Emmanuel Jouthe : Ecce Homo
Emmanuel Jouthe navigue sur les flots de la masculinité avec Staccato Rivière, un trio d’hommes dans lequel il s’inclut.
Quand l’idée a germé, voilà deux bonnes années, de travailler avec des interprètes masculins, la démarche d’Emmanuel Jouthe avait un caractère sociologique. Avec le temps, le désir de vivre une expérience a primé sur celui d’élaborer un propos sur le thème de la masculinité. "Ça s’est développé en un dialogue entre trois danseurs très différents de corps, de mentalité, d’énergie et d’humour, déclare le chorégraphe. Et cette différence-là était suffisante pour que je puisse tricoter une chorégraphie."

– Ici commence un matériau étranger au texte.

-- ==== Sys2Proof/Laws/Exec.lean ====
section
/-!
SUPPORT. The arms of `exec` as equations.
-/

namespace Sys2Proof.Machine

set_option Elab.async false

variable (s : State)
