-- ==== Sys2Proof/Laws/KeepRaise.lean ====
section
/-!
SUPPORT. Operations that raise and lower fault sources, with all that follows from that (the collector's reactions), and those that
set no other register field: one lemma each, with the fields `raiseFields` (R569–R620).
-/

set_option linter.unreachableTactic false
set_option linter.unusedTactic false
set_option linter.tactic.unusedName false
set_option linter.unusedSimpArgs false
set_option linter.unusedVariables false

namespace Sys2Proof.Machine

set_option Elab.async false

variable {P : State → Prop} {T : Nat → Bool}

theorem keep_State_enter (hP : Closed byRaise P) (s : State) (typ : ℕ) (source : ℕ) (sev : ℕ) (inst : ℕ) (rcnt : ℕ) (d0 : ℕ) (d1 : ℕ) (hs : P s) :
    P (State.enter s typ source sev inst rcnt d0 d1) := by
  unfold State.enter
  repeat' first
    | with_reducible assumption
    | with_reducible refine hP.bump _ BNR_STS_HEAD _ in_BNR_STS_HEAD ?_
    | with_reducible refine hP.bump _ BNR_STS_SEQ _ in_BNR_STS_SEQ ?_
    | with_reducible refine hP.set _ BNR_STS_WRAPPED _ _ in_BNR_STS_WRAPPED ?_
    | (extract_lets +onlyGivenNames t; refine (fun (_ : P t) => ?_) ?_; (on_goal 2 => (dsimp -zeta only [t]; clear t)); (on_goal 1 => (clear_value t; rename' t => w)))
    | (extract_lets +onlyGivenNames t; refine (fun (_ : P t.1) => ?_) ?_; (on_goal 2 => (dsimp -zeta only [t]; clear t)); (on_goal 1 => (clear_value t; rename' t => w)))
    | (extract_lets +onlyGivenNames t; clear_value t; rename' t => w)
    | with_reducible rfl
    | with_reducible exact List.prefix_rfl
    | with_reducible exact le_rfl
    | with_reducible exact fun h => h
    | exact fun h => Memory.wf_writeList _ _ h
    | exact Nat.le_add_right _ _
    | with_reducible exact List.prefix_append _ _
    | with_reducible refine Closed.foldl _ _ _ (fun _ _ _ => ?_) ?_
    | split
    | with_reducible refine hP.build _ ?_ ?_ ?_ ?_

theorem keep_State_enterSource (hP : Closed byRaise P) (s : State) (typ : ℕ) (n : ℕ) (inst : ℕ) (hs : P s) :
    P (State.enterSource s typ n inst) := by
  unfold State.enterSource
  repeat' first
    | with_reducible assumption
    | with_reducible refine keep_State_enter hP _ _ _ _ _ _ _ _ ?_
    | (extract_lets +onlyGivenNames t; refine (fun (_ : P t) => ?_) ?_; (on_goal 2 => (dsimp -zeta only [t]; clear t)); (on_goal 1 => (clear_value t; rename' t => w)))
    | (extract_lets +onlyGivenNames t; refine (fun (_ : P t.1) => ?_) ?_; (on_goal 2 => (dsimp -zeta only [t]; clear t)); (on_goal 1 => (clear_value t; rename' t => w)))
    | (extract_lets +onlyGivenNames t; clear_value t; rename' t => w)
    | with_reducible refine Closed.foldl _ _ _ (fun _ _ _ => ?_) ?_
    | split

theorem keep_State_marker (hP : Closed byRaise P) (s : State) (code : ℕ) (hs : P s) :
    P (State.marker s code) := by
  unfold State.marker
  repeat' first
    | with_reducible assumption
    | with_reducible refine keep_State_enter hP _ _ _ _ _ _ _ _ ?_
    | with_reducible refine Closed.foldl _ _ _ (fun _ _ _ => ?_) ?_
    | split

theorem keep_State_modFrames (hP : Closed byRaise P) (s : State) (p : RowRec → RowFrame → Bool) (f : RowFrame → RowFrame) (hs : P s) :
    P (State.modFrames s p f) := by
  unfold State.modFrames
  repeat' first
    | with_reducible assumption
    | with_reducible rfl
    | with_reducible exact List.prefix_rfl
    | with_reducible exact le_rfl
    | with_reducible exact fun h => h
    | exact fun h => Memory.wf_writeList _ _ h
    | exact Nat.le_add_right _ _
    | with_reducible exact List.prefix_append _ _
    | with_reducible refine Closed.foldl _ _ _ (fun _ _ _ => ?_) ?_
    | split
    | with_reducible refine hP.build _ ?_ ?_ ?_ ?_

theorem keep_State_setLinkQ (hP : Closed byRaise P) (s : State) (a : ℕ) (q : List HlkReq) (hs : P s) :
    P (State.setLinkQ s a q) := by
  unfold State.setLinkQ
  repeat' first
    | with_reducible assumption
    | with_reducible rfl
    | with_reducible exact List.prefix_rfl
    | with_reducible exact le_rfl
    | with_reducible exact fun h => h
    | exact fun h => Memory.wf_writeList _ _ h
    | exact Nat.le_add_right _ _
    | with_reducible exact List.prefix_append _ _
    | with_reducible refine Closed.foldl _ _ _ (fun _ _ _ => ?_) ?_
    | split
    | with_reducible refine hP.build _ ?_ ?_ ?_ ?_

theorem keep_State_setLive (hP : Closed byRaise P) (s : State) (n : ℕ) (l : List LiveInst) (hs : P s) :
    P (State.setLive s n l) := by
  unfold State.setLive
  repeat' first
    | with_reducible assumption
    | with_reducible refine hP.setBit _ FLT_LIVE _ _ _ in_FLT_LIVE ?_
    | with_reducible rfl
    | with_reducible exact List.prefix_rfl
    | with_reducible exact le_rfl
    | with_reducible exact fun h => h
    | exact fun h => Memory.wf_writeList _ _ h
    | exact Nat.le_add_right _ _
    | with_reducible exact List.prefix_append _ _
    | with_reducible refine Closed.foldl _ _ _ (fun _ _ _ => ?_) ?_
    | split
    | with_reducible refine hP.build _ ?_ ?_ ?_ ?_

theorem keep_State_setLword (hP : Closed byRaise P) (s : State) (l : ℕ) (space : ℕ) (w : ℕ) (v : ℕ) (hs : P s) :
    P (State.setLword s l space w v) := by
  unfold State.setLword
  repeat' first
    | with_reducible assumption
    | with_reducible rfl
    | with_reducible exact List.prefix_rfl
    | with_reducible exact le_rfl
    | with_reducible exact fun h => h
    | exact fun h => Memory.wf_writeList _ _ h
    | exact Nat.le_add_right _ _
    | with_reducible exact List.prefix_append _ _
    | with_reducible refine Closed.foldl _ _ _ (fun _ _ _ => ?_) ?_
    | split
    | with_reducible refine hP.build _ ?_ ?_ ?_ ?_

theorem keep_State_withFetchWord (hP : Closed byRaise P) (s : State) (_nbits : ℕ) (_w : ℕ) (hs : P s) :
    P (State.withFetchWord s _nbits _w) := by
  unfold State.withFetchWord
  repeat' first
    | with_reducible assumption
    | with_reducible refine Closed.foldl _ _ _ (fun _ _ _ => ?_) ?_
    | split

theorem keep_updateInta (hP : Closed byRaise P) (s : State) (hs : P s) :
    P (updateInta s) := by
  unfold updateInta
  repeat' first
    | with_reducible assumption
    | with_reducible refine hP.emit _ _ ?_
    | with_reducible refine hP.set _ CFG_INTA _ _ in_CFG_INTA ?_
    | (extract_lets +onlyGivenNames t; refine (fun (_ : P t) => ?_) ?_; (on_goal 2 => (dsimp -zeta only [t]; clear t)); (on_goal 1 => (clear_value t; rename' t => w)))
    | (extract_lets +onlyGivenNames t; refine (fun (_ : P t.1) => ?_) ?_; (on_goal 2 => (dsimp -zeta only [t]; clear t)); (on_goal 1 => (clear_value t; rename' t => w)))
    | (extract_lets +onlyGivenNames t; clear_value t; rename' t => w)
    | with_reducible refine Closed.foldl _ _ _ (fun _ _ _ => ?_) ?_
    | split

theorem keep_signalVector (hP : Closed byRaise P) (v : ℕ) (s : State) (hs : P s) :
    P (signalVector v s) := by
  unfold signalVector
  repeat' first
    | with_reducible assumption
    | with_reducible refine hP.bump _ PCI_FRZ_DROP _ in_PCI_FRZ_DROP ?_
    | with_reducible refine hP.emit _ _ ?_
    | with_reducible refine hP.set _ MSIX_PBA _ _ in_MSIX_PBA ?_
    | with_reducible refine keep_updateInta hP _ ?_
    | with_reducible refine Closed.foldl _ _ _ (fun _ _ _ => ?_) ?_
    | split

theorem keep_postEntry (hP : Closed byRaise P) (c : Cpl) (s : State) (hs : P s) :
    P (postEntry c s) := by
  unfold postEntry
  repeat' first
    | with_reducible assumption
    | with_reducible refine hP.bump _ NVQ_CNT_CMD _ in_NVQ_CNT_CMD ?_
    | with_reducible refine hP.bump _ NVQ_CNT_ERR _ in_NVQ_CNT_ERR ?_
    | with_reducible refine hP.bump _ NVQ_ERRCNT _ in_NVQ_ERRCNT ?_
    | with_reducible refine hP.emit _ _ ?_
    | with_reducible refine keep_signalVector hP _ _ ?_
    | (extract_lets +onlyGivenNames t; refine (fun (_ : P t) => ?_) ?_; (on_goal 2 => (dsimp -zeta only [t]; clear t)); (on_goal 1 => (clear_value t; rename' t => w)))
    | (extract_lets +onlyGivenNames t; refine (fun (_ : P t.1) => ?_) ?_; (on_goal 2 => (dsimp -zeta only [t]; clear t)); (on_goal 1 => (clear_value t; rename' t => w)))
    | (extract_lets +onlyGivenNames t; clear_value t; rename' t => w)
    | with_reducible rfl
    | with_reducible exact List.prefix_rfl
    | with_reducible exact le_rfl
    | with_reducible exact fun h => h
    | exact fun h => Memory.wf_writeList _ _ h
    | exact Nat.le_add_right _ _
    | with_reducible exact List.prefix_append _ _
    | with_reducible refine Closed.foldl _ _ _ (fun _ _ _ => ?_) ?_
    | split
    | with_reducible refine hP.build _ ?_ ?_ ?_ ?_

theorem keep_drainList (hP : Closed byRaise P) (a : List Cpl) (a1 : List Cpl) (a2 : State) (ha2 : P a2) :
    P (drainList a a1 a2) := by
  induction a generalizing a1 a2 with
  | nil =>
    unfold drainList
    repeat' first
      | with_reducible assumption
      | with_reducible refine keep_postEntry hP _ _ ?_
      | with_reducible rfl
      | with_reducible exact List.prefix_rfl
      | with_reducible exact le_rfl
      | with_reducible exact fun h => h
      | exact fun h => Memory.wf_writeList _ _ h
      | exact Nat.le_add_right _ _
      | with_reducible exact List.prefix_append _ _
      | with_reducible refine Closed.foldl _ _ _ (fun _ _ _ => ?_) ?_
      | split
      | with_reducible refine hP.build _ ?_ ?_ ?_ ?_
  | cons e t ih =>
    unfold drainList
    repeat' first
      | with_reducible assumption
      | with_reducible refine ih _ _ ?_
      | with_reducible refine keep_postEntry hP _ _ ?_
      | with_reducible rfl
      | with_reducible exact List.prefix_rfl
      | with_reducible exact le_rfl
      | with_reducible exact fun h => h
      | exact fun h => Memory.wf_writeList _ _ h
      | exact Nat.le_add_right _ _
      | with_reducible exact List.prefix_append _ _
      | with_reducible refine Closed.foldl _ _ _ (fun _ _ _ => ?_) ?_
      | split
      | with_reducible refine hP.build _ ?_ ?_ ?_ ?_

De fait, entre le Québécois d’origine haïtienne qui crée depuis 1995 au sein de la compagnie Carpe Diem, le Japonais Masaharu Imazu que l’on a découvert aux côtés de Louise Lecavalier dans Cobalt Rouge, et l’anglophone David Flewelling que l’on a pu apprécier dans des oeuvres de Roger Sinha et de David Pressault, la différence est flagrante et devient source d’inspiration. "Masa est très félin, agile, rapide, mais je cherche à voir où il est plus vulnérable et délicat, commente Jouthe. David, lui, est très longiligne et semble très posé mentalement, mais j’arrive à le déstabiliser dans le contact physique. Et moi, j’essaye de travailler un état de corporéité, une attitude qui fait que je peux être un lien."
Dépassant les apparences pour explorer les subtilités de chacune des personnalités, le chorégraphe découvre les nuances de la masculinité à mesure qu’elles se révèlent. Outre la complicité particulière qui s’est développée en studio et qui a fait du rire une composante quasi systématique des répétitions, la dynamique yang a transformé son processus habituel de création et son résultat. Notamment parce que la réponse à ses propositions gestuelles lui ressemble plus que celle des interprètes féminines qu’il privilégie habituellement dans la distribution de ses spectacles.
"En travaillant avec des gars, je tente d’écrire la danse plutôt que de proposer des structures d’improvisation. Ça m’est plus facile de reconnaître une énergie masculine percussive. Au niveau des lignes et des courbes, je suis dans un territoire totalement différent parce que le corps masculin n’a pas la même souplesse. J’essaye donc d’apporter de la finesse, de la langueur et une délicatesse dans l’énergie plus que dans la forme."
ÊTRE PLUTOT QUE DEFINIR
À l’opposé de la scénographie très songée d’Æternam, celle de Staccato Rivière demeure très épurée: seules une table et trois têtes de bois occupent l’espace scénique. "Ces têtes représentent le côté cérébral, le lieu du corps où je ne me sens pas nécessairement à l’aise, explique le chorégraphe qui avoue en riant avoir maille à partir avec la confusion. Au début, c’était une cible à laquelle j’allais m’attaquer, mais elles sont aussi faites d’une matière chaude et sensuelle que j’aime. Aujourd’hui, je continue de cheminer avec ces éléments même si j’avoue ne pas trop savoir ce que j’en ai fait."
Plutôt que de se laisser polluer par le verbiage mental, Jouthe a décidé de faire confiance au processus et de le vivre pleinement. D’ailleurs, la cohérence est devenue plus manifeste quand il a intégré physiquement la création. "Pour des raisons artistiques, mais aussi parce que j’étais blessé au genou, j’ai commencé le travail avec Jean-François Déziel. Le jour où je me suis intégré, les choses sont devenues plus faciles parce que je ne chorégraphiais plus seulement avec ma tête: je sentais physiquement ce qui était justifié ou pas."
Au-delà des angoisses existentielles, Jouthe a dû faire face à l’adversité économique: comme plusieurs chorégraphes de sa génération, dont la valeur artistique est pourtant reconnue, il n’a pas eu de subventions. Malgré les efforts d’un fidèle coproducteur, Danse-Cité, et une résidence à La Chapelle, la pièce a été créée en douze semaines étalées sur un an et demi plutôt que sur trois mois. Quelle danse espère-t-on créer dans de telles conditions?